That is, the postural position of the inpatient is close to the basic anatomical position to maintain a comfortable state, the joint is slightly flexed to prevent an increase in muscle tone and fatigue, and when changed, the normal range of motion (ROM) of the joint is observed. For patients at risk of pressure sores, change position every 2 hours.

All steps, such as selection, change, maintenance, and recording of posture, are performed only by medical personnel, and there is no way to automatically determine such a state.
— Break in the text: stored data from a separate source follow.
-- ==== Sys2Proof/Laws/Memory.lean ====
section
/-! SUPPORT. Memory: what one write does to a read, and that every memory operation keeps the canonical form. -/

namespace Sys2Proof.Machine

namespace Memory

variable {m : Memory} {a x : Nat} {b : Byte}

@[simp] theorem read_nil (a : Nat) : Memory.read [] a = Config.unlistedByte := rfl

theorem read_cons (c : Host.Cell) (m : Memory) (a : Nat) :
    Memory.read (c :: m) a = if c.1 = a then c.2 else Memory.read m a := rfl

/-- An address below every listed one is unlisted. -/
theorem read_of_lt (h : ∀ c ∈ m, a < c.1) : m.read a = Config.unlistedByte := by
  induction m with
  | nil => rfl
  | cons c m ih =>
    have hc := h c (by simp)
    rw [read_cons, if_neg (by omega)]
    exact ih fun d hd => h d (by simp [hd])

theorem wf_nil : Memory.wf [] := by simp [Memory.wf]

/-- The form of a list from that of its tail. -/
theorem wf_cons {c : Host.Cell} :
    Memory.wf (c :: m) ↔ (∀ d ∈ m, c.1 < d.1) ∧ c.2 ≠ Config.unlistedByte ∧ m.wf := by
  simp only [Memory.wf, List.pairwise_cons, List.mem_cons, forall_eq_or_imp]
  tauto

/-- Every cell of a written memory is the new one or an old one. -/
theorem mem_write {c : Host.Cell} (h : c ∈ m.write a b) : c = (a, b) ∨ c ∈ m := by
  induction m with
  | nil => unfold Memory.write at h; split at h <;> simp_all
  | cons d m ih =>
    obtain ⟨x, e⟩ := d
    unfold Memory.write at h
    split at h
    · split at h
      · exact .inr h
      · simpa using h
    · split at h
      · split at h
        · exact .inr (by simp [h])
        · rcases List.mem_cons.mp h with h | h
          · exact .inl h
          · exact .inr (by simp [h])
      · rcases List.mem_cons.mp h with h | h
        · exact .inr (by simp [h])
        · rcases ih h with h | h
          · exact .inl h
          · exact .inr (by simp [h])

/-- A write keeps the canonical form. -/
theorem wf_write (h : m.wf) : (m.write a b).wf := by
  induction m with
  | nil => unfold Memory.write; split <;> simp_all [Memory.wf]
  | cons d m ih =>
    obtain ⟨x, e⟩ := d
    obtain ⟨hx, he, hm⟩ := wf_cons.mp h
    unfold Memory.write
    split
    · rename_i hlt
      split
      · exact h
      · rename_i hb
        refine wf_cons.mpr ⟨?_, hb, h⟩
        intro c hc
        rcases List.mem_cons.mp hc with rfl | hc
        · exact hlt
        · exact lt_trans hlt (hx c hc)
    · rename_i hlt
      split
      · rename_i hax
        split
        · exact hm
        · rename_i hb
          exact wf_cons.mpr ⟨fun c hc => hax ▸ hx c hc, hb, hm⟩
      · rename_i hax
        refine wf_cons.mpr ⟨?_, he, ih hm⟩
        intro c hc
        rcases mem_write hc with rfl | hc
        · show x < a
          omega
        · exact hx c hc

/-- A read after a write of one byte. -/
theorem read_write (h : m.wf) : (m.write a b).read x = if x = a then b else m.read x := by
  induction m with
  | nil =>
    unfold Memory.write
    split
    · rename_i hb
      split <;> simp [hb]
    · simp only [read_cons, read_nil, eq_comm (a := a)]
  | cons d m ih =>
    obtain ⟨y, e⟩ := d
    obtain ⟨hy, he, hm⟩ := wf_cons.mp h
    unfold Memory.write
    split
    · rename_i hlt
      have hall : ∀ c ∈ (y, e) :: m, a < c.1 := by
        intro c hc
        rcases List.mem_cons.mp hc with rfl | hc
        · exact hlt
        · exact lt_trans hlt (hy c hc)
      split
      · rename_i hb
        split
        · rename_i hx
          rw [hx, hb, read_of_lt hall]
        · rfl
      · rw [read_cons]
        simp only [eq_comm (a := a)]
    · split
      · rename_i hlt hay
        subst hay
        split
        · rename_i hb
          split
          · rename_i hx
            rw [hx, hb, read_of_lt hy]
          · rename_i hx
            rw [read_cons, if_neg (fun h => hx h.symm)]
        · simp only [read_cons, eq_comm (a := a)]
          split <;> rfl
      · rename_i hlt hay
        rw [read_cons, ih hm, read_cons]
        split
        · rename_i hyx
          rw [if_neg (by intro hxa; simp only at hyx; omega)]
        · rfl

/-- A write of several bytes keeps the canonical form. -/
theorem wf_writeBytes {bs : List Byte} (h : m.wf) : (m.writeBytes a bs).wf := by
  induction bs generalizing m a with
  | nil => exact h
  | cons b bs ih => exact ih (wf_write h)

/-- A write of several bytes adds only cells inside the range. -/
theorem mem_writeBytes {bs : List Byte} {c : Host.Cell} (h : c ∈ m.writeBytes a bs) :
    c ∈ m ∨ (a ≤ c.1 ∧ c.1 < a + bs.length) := by
  induction bs generalizing m a with
  | nil => exact .inl h
  | cons b bs ih =>
    rcases ih h with h | h
    · rcases mem_write h with rfl | h
      · exact .inr ⟨le_refl _, by simp⟩
      · exact .inl h
    · simp only [List.length_cons]
      exact .inr ⟨by omega, by omega⟩

/-- A read outside a write of several bytes. -/
theorem read_writeBytes_outside {bs : List Byte} (h : m.wf) (hx : x < a ∨ a + bs.length ≤ x) :
    (m.writeBytes a bs).read x = m.read x := by
  induction bs generalizing m a with
  | nil => rfl
  | cons b bs ih =>
    simp only [List.length_cons] at hx
    rw [Memory.writeBytes, ih (wf_write h) (by omega), read_write h, if_neg (by omega)]

/-- A read inside it. -/
theorem read_writeBytes_inside {bs : List Byte} (h : m.wf) {k : Nat} (hk : k < bs.length) :
    (m.writeBytes a bs).read (a + k) = bs[k] := by
  induction bs generalizing m a k with
  | nil => simp at hk
  | cons b bs ih =>
    rw [Memory.writeBytes]
    cases k with
    | zero => rw [read_writeBytes_outside (wf_write h) (by omega), read_write h, if_pos (by omega)]; rfl
    | succ k =>
      have := ih (m := m.write a b) (a := a + 1) (k := k) (wf_write h) (by simpa using hk)
      rw [show a + (k + 1) = a + 1 + k by omega, this]
      rfl

/-- In canonical form the listed byte is what is read. -/
theorem read_of_mem {c : Host.Cell} (h : m.wf) (hc : c ∈ m) : m.read c.1 = c.2 := by
  induction m with
  | nil => simp at hc
  | cons d m ih =>
    obtain ⟨hd, he, hm⟩ := wf_cons.mp h
    rcases List.mem_cons.mp hc with rfl | hc
    · simp [read_cons]
    · rw [read_cons, if_neg (by have := hd c hc; omega), ih hm hc]

/-- Two memories in canonical form that read alike are the same data. -/
theorem eq_of_read {m' : Memory} (h : m.wf) (h' : m'.wf) (hr : ∀ a, m.read a = m'.read a) : m = m' := by
  induction m generalizing m' with
  | nil =>
    cases m' with
    | nil => rfl
    | cons d m' =>
      have := hr d.1
      rw [read_of_mem h' (by simp)] at this
      exact absurd this.symm (wf_cons.mp h').2.1
  | cons c m ih =>
    obtain ⟨hc, he, hm⟩ := wf_cons.mp h
    cases m' with
    | nil =>
      have := hr c.1
      rw [read_of_mem h (by simp)] at this
      exact absurd this he
    | cons d m' =>
      obtain ⟨hd, he', hm'⟩ := wf_cons.mp h'
      have hcd : c.1 = d.1 := by
        rcases Nat.lt_trichotomy c.1 d.1 with hlt | heq | hlt
        · have := hr c.1
          rw [read_of_mem h (by simp), read_of_lt (by
            intro e hin
            rcases List.mem_cons.mp hin with rfl | hin
            · exact hlt
            · exact lt_trans hlt (hd e hin))] at this
          exact absurd this he
        · exact heq
        · have := hr d.1
          rw [read_of_mem h' (by simp), read_of_lt (by
            intro e hin
            rcases List.mem_cons.mp hin with rfl | hin
            · exact hlt
            · exact lt_trans hlt (hc e hin))] at this
          exact absurd this.symm he'
      have hb : c.2 = d.2 := by
        have := hr c.1
        rw [read_of_mem h (by simp)] at this
        rw [this, hcd, read_of_mem h' (by simp)]
      have hcons : c = d := Prod.ext hcd hb
      subst hcons
      congr 1
      refine ih hm hm' fun a => ?_
      have := hr a
      simp only [read_cons] at this
      split at this
      · rename_i hca
        rw [read_of_lt (hca ▸ hc), read_of_lt (hca ▸ hd)]
      · exact this

end Memory

@[simp] theorem length_readBytes (m : Memory) (a n : Nat) : (m.readBytes a n).length = n := by
  simp [Memory.readBytes]

@[simp] theorem length_blockBytes (b : Block) : (blockBytes b).length = 16 := by simp [blockBytes]

theorem mem_addrsFrom {a n x : Nat} : x ∈ addrsFrom a n ↔ a ≤ x ∧ x < a + n := by
  simp only [addrsFrom, List.mem_map, List.mem_range]
  constructor
  · rintro ⟨k, hk, rfl⟩
    omega
  · rintro ⟨h1, h2⟩
    exact ⟨x - a, by omega, by omega⟩

/-- Memories that agree on a range read the same bytes there. -/
theorem readBytes_congr {m m' : Memory} {a n : Nat} (h : ∀ k, k < n → m.read (a + k) = m'.read (a + k)) :
    m.readBytes a n = m'.readBytes a n := by
  simp only [Memory.readBytes]
  exact List.map_congr_left fun k hk => h k (List.mem_range.mp hk)

/-! ### Bytes as the agents see them -/

variable {s : State} {a x : Nat}

theorem lookup_filter_outside {l : List (Nat × Nat)} {p : Nat → Bool} (h : p x = true) :
    (l.filter (fun c => p c.1)).lookup x = l.lookup x := by
  induction l with
  | nil => rfl
  | cons c l ih =>
    obtain ⟨y, k⟩ := c
    by_cases hxy : x = y
    · subst hxy
      simp [h]
    · have hb : (x == y) = false := by simpa using hxy
      by_cases hy : p y = true <;> simp [List.lookup_cons, hy, hb, ih]

theorem lookup_filter_inside {l : List (Nat × Nat)} {p : Nat → Bool} (h : p x = false) :
    (l.filter (fun c => p c.1)).lookup x = none := by
  induction l with
  | nil => rfl
  | cons c l ih =>
    obtain ⟨y, k⟩ := c
    by_cases hxy : x = y
    · subst hxy
      simp [h, ih]
    · have hb : (x == y) = false := by simpa using hxy
      by_cases hy : p y = true <;> simp [List.lookup_cons, hy, hb, ih]

/-- A byte outside those written is what it was. -/
theorem byteAt_putBytes_outside {bs : List Byte} (h : s.mem.wf) (hx : x < a ∨ a + bs.length ≤ x) :
    (putBytes a bs s).byteAt x = s.byteAt x := by
  simp only [State.byteAt, putBytes]
  rw [lookup_filter_outside (p := fun y => decide (y < a ∨ a + bs.length ≤ y)) (by simpa using hx),
    Memory.read_writeBytes_outside h hx]

/-- A byte written is read back. -/
theorem byteAt_putBytes_inside {bs : List Byte} (h : s.mem.wf) {k : Nat} (hk : k < bs.length) :
    (putBytes a bs s).byteAt (a + k) = bs[k] := by
  simp only [State.byteAt, putBytes]
  rw [lookup_filter_inside (p := fun y => decide (y < a ∨ a + bs.length ≤ y)) (by simp; omega)]
  exact Memory.read_writeBytes_inside h hk

/-- The bytes written are read back. -/
theorem bytesAt_putBytes {bs : List Byte} (h : s.mem.wf) : (putBytes a bs s).bytesAt a bs.length = bs := by
  refine List.ext_getElem (by simp [State.bytesAt]) fun k h1 h2 => ?_
  simp only [State.bytesAt, List.getElem_map, List.getElem_range]
  exact byteAt_putBytes_inside h h2

theorem wf_putBytes {bs : List Byte} (h : s.mem.wf) : (putBytes a bs s).mem.wf := Memory.wf_writeBytes h

/-- Memory then holds no address that it did not hold, but those written. -/
theorem mem_putBytes_mem {bs : List Byte} {c : Host.Cell} (h : c ∈ (putBytes a bs s).mem) :
    c ∈ s.mem ∨ (a ≤ c.1 ∧ c.1 < a + bs.length) := Memory.mem_writeBytes h

theorem mem_putBytes_torn {bs : List Byte} {c : Nat × Nat} (h : c ∈ (putBytes a bs s).torn) : c ∈ s.torn :=
  List.mem_of_mem_filter h

@[simp] theorem length_bytesAt (n : Nat) : (s.bytesAt a n).length = n := by simp [State.bytesAt]

theorem bytesAt_congr {t : State} {n : Nat} (h : ∀ k, k < n → s.byteAt (a + k) = t.byteAt (a + k)) :
    s.bytesAt a n = t.bytesAt a n :=
  List.map_congr_left fun k hk => h k (List.mem_range.mp hk)

/-- A byte that reset leaves unspecified is one of the sixteen. -/
theorem mem_tear {base k : Nat} {old : List (Nat × Nat)} {c : Nat × Nat} (h : c ∈ tear base k old) :
    (base ≤ c.1 ∧ c.1 < base + 16) ∨ c ∈ old := by
  simp only [tear, List.mem_append, List.mem_map, List.mem_range] at h
  rcases h with ⟨j, hj, rfl⟩ | h
  · exact .inl ⟨by simp, by simpa using hj⟩
  · exact .inr (List.mem_of_mem_filter h)

/-- The others keep what they had. -/
theorem lookup_tear_outside {base k : Nat} {old : List (Nat × Nat)} (h : x < base ∨ base + 16 ≤ x) :
    (tear base k old).lookup x = old.lookup x := by
  have hn : ((List.range 16).map (fun j => (base + j, k + j))).lookup x = none := by
    rw [List.lookup_eq_none_iff]
    intro c hc
    obtain ⟨j, hj, rfl⟩ := List.mem_map.mp hc
    have := List.mem_range.mp hj
    simp only [bne_iff_ne, ne_eq]
    omega
  rw [tear, List.lookup_append, hn, Option.none_or,
    lookup_filter_outside (p := fun y => decide (y < base ∨ base + 16 ≤ y)) (by simpa using h)]

/-- Reset changes no byte but those of the tag buffer of a digest that ran. -/
theorem byteAt_resetPulse (h : s.eng.status = .busy → x < s.eng.tagBase.toNat ∨ s.eng.tagBase.toNat + 16 ≤ x) :
    (resetPulse s).byteAt x = s.byteAt x := by
  have hl : (resetPulse s).torn.lookup x = s.torn.lookup x := by
    simp only [resetPulse]
    split
    · exact lookup_tear_outside (h (by simpa [isBusy] using ‹isBusy s.eng = true›))
    · rfl
  simp only [State.byteAt, hl]
  rfl

end Sys2Proof.Machine
end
For example, in hospitals, the four major bioactive signs of respiration, pulse, blood pressure, and body temperature are all measured in the supine position, which is so natural that they are perceived as being measured in the supine position unless otherwise recorded in the chart.

The supine position has been the basis of nursing posture for hundreds of years because of its wide range of benefits, including reduced risk of asphyxia, reduced esophageal reflux, reduced lung function burden, and increased sleep. However, there are cases in which it is necessary to maintain only a certain position during the recovery period after surgery.

In contrast, in the case of brain surgery for subdural hemorrhage or subarachnoid hemorrhage, the prone position must be maintained for at least 15 days. It is known that even after hepatic artery chemoembolization for cancer treatment, etc., better treatment effects are seen when the patient is in a supine position for 24 hours rather than immediately moving.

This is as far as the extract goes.